:: Goal of the exercise ::
Output every line from the beginning of the records through the line that contains "a number. -/", exactly as it appears.

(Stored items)
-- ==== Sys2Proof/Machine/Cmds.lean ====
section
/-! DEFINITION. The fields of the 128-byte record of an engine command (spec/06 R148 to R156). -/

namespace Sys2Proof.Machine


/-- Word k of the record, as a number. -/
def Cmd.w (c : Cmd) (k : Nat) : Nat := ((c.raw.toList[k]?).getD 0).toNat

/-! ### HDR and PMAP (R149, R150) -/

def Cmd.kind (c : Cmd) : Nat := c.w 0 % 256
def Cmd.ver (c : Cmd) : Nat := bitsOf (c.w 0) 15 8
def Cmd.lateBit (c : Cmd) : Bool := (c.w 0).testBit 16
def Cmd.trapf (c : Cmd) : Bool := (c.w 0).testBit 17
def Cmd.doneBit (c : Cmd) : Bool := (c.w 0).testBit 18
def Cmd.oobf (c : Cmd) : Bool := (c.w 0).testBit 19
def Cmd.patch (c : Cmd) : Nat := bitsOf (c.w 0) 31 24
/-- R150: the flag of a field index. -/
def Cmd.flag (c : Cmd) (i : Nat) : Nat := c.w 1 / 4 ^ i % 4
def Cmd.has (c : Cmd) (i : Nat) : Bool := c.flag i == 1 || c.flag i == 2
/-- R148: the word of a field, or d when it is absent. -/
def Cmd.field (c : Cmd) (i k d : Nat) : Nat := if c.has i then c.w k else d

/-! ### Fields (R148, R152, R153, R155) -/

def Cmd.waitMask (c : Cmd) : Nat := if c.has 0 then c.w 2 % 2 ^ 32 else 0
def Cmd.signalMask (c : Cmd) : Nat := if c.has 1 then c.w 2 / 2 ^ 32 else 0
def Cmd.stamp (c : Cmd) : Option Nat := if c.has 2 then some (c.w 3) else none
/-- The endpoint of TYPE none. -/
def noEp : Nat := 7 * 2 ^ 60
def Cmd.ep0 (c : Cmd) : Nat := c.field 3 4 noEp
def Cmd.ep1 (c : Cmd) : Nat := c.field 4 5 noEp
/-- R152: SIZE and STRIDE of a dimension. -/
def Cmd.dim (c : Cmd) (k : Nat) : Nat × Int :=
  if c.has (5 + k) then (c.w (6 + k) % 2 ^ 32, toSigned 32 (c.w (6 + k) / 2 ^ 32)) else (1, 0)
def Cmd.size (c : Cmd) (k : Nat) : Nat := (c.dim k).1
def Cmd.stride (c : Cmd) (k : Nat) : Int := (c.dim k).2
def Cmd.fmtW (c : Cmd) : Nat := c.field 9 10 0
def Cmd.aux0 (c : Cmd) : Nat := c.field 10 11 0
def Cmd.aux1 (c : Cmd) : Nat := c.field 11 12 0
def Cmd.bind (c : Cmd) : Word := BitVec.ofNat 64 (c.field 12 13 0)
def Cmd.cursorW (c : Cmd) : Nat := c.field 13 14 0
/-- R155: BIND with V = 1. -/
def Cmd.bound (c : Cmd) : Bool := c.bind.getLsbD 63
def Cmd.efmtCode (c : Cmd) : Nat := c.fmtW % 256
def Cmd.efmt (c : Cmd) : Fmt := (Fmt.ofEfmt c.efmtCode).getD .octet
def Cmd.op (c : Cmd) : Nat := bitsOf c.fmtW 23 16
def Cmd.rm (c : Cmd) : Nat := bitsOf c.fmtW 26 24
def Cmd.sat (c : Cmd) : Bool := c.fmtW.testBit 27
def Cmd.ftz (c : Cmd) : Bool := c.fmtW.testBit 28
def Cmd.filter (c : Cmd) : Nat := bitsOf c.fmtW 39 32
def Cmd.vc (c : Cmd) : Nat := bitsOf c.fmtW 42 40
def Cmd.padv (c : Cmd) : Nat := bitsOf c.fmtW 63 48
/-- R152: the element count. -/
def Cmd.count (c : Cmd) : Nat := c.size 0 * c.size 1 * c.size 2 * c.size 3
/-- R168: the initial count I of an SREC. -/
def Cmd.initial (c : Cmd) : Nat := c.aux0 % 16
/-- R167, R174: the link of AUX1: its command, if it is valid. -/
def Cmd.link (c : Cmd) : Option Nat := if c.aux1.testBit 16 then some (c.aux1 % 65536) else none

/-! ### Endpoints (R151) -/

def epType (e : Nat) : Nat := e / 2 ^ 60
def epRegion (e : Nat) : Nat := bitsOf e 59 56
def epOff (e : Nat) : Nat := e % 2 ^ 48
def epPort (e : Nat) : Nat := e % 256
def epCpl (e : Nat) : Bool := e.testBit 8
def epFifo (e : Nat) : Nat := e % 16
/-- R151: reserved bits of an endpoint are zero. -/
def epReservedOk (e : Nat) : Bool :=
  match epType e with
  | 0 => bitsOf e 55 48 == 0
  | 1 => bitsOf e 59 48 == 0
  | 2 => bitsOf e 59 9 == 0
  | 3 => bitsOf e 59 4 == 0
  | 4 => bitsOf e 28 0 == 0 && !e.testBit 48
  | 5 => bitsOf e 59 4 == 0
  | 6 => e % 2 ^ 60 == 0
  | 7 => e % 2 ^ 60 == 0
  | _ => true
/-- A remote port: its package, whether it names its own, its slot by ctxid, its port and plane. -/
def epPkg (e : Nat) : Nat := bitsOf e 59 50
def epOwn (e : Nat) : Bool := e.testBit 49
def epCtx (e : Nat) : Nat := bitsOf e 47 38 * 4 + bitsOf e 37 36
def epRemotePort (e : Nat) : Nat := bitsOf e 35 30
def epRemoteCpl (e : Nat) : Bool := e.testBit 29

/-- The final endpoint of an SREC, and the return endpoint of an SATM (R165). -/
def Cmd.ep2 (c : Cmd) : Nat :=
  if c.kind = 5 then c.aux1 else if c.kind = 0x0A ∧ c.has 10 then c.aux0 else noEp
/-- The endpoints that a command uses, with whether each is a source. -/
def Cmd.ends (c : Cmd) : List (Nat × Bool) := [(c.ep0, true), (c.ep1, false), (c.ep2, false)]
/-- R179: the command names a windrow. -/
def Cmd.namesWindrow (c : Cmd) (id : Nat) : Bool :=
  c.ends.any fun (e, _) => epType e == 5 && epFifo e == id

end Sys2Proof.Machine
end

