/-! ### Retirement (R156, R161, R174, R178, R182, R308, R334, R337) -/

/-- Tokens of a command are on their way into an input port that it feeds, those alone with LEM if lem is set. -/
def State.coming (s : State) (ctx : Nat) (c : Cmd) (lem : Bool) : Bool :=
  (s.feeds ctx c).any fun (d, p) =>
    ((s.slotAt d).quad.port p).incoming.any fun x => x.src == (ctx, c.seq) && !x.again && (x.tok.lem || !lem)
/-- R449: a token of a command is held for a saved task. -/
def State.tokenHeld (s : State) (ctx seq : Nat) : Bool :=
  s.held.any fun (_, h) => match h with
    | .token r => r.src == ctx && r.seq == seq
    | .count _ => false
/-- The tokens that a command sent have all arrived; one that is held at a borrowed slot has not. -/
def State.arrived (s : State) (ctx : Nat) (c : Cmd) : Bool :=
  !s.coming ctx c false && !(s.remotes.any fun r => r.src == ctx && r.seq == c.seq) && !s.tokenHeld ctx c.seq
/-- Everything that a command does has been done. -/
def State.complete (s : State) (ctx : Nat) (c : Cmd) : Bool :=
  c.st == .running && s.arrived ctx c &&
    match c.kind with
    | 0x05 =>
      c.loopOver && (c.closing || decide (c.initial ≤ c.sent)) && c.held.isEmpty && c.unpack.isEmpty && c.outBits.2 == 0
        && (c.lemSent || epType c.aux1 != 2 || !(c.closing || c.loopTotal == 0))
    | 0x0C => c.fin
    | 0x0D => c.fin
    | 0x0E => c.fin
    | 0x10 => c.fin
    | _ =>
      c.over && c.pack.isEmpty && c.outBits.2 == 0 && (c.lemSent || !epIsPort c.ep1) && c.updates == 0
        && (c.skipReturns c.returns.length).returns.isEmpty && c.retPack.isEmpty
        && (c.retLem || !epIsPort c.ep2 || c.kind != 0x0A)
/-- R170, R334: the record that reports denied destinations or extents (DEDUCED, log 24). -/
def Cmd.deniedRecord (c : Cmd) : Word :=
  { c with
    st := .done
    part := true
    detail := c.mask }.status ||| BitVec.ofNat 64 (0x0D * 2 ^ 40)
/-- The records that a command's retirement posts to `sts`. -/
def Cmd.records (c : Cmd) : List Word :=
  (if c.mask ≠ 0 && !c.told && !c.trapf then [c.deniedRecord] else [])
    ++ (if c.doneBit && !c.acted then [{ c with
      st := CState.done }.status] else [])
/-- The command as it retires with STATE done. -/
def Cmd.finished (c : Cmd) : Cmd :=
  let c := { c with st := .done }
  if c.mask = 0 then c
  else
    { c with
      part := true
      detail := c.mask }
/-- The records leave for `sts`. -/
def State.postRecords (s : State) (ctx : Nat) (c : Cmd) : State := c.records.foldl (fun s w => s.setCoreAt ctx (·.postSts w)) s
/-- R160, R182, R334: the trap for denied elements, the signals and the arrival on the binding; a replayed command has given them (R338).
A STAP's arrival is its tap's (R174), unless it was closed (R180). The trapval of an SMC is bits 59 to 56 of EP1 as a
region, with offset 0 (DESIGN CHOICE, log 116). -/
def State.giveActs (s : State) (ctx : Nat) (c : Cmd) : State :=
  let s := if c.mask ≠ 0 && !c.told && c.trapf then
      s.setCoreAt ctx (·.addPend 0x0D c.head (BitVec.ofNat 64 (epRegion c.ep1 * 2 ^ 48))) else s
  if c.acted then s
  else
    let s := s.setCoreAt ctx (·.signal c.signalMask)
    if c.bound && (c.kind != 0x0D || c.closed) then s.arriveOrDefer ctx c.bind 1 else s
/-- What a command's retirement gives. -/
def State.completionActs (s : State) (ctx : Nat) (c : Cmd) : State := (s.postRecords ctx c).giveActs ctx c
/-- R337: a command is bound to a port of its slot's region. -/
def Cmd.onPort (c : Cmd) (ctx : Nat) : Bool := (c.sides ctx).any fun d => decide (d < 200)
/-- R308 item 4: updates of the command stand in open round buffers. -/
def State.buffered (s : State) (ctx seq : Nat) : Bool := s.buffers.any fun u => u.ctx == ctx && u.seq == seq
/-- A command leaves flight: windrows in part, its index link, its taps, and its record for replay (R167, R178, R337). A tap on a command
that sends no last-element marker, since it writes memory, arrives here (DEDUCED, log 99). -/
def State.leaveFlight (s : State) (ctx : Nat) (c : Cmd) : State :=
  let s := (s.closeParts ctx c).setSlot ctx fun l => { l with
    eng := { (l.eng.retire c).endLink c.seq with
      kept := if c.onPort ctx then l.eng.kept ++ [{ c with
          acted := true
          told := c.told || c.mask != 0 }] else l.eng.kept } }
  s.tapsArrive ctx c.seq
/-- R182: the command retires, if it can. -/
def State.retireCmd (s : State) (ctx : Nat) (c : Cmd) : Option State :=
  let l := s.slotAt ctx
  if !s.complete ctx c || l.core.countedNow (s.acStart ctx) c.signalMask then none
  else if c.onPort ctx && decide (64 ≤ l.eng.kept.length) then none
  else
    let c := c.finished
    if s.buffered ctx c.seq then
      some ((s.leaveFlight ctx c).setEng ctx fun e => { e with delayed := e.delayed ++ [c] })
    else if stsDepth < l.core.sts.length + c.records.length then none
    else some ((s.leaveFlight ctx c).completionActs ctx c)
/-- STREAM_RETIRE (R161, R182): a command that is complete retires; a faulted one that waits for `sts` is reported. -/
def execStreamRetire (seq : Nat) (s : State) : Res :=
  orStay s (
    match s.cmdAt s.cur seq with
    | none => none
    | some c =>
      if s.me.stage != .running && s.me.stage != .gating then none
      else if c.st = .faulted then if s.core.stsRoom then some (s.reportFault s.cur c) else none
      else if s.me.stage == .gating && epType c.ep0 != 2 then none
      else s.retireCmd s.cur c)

:: Your response ::
-- ==== Sys2Proof/Machine/Cmds.lean ====
section
/-! DEFINITION. The fields of the 128-byte record of an engine command (spec/06 R148 to R156). -/

namespace Sys2Proof.Machine


/-- Word k of the record, as a number. -/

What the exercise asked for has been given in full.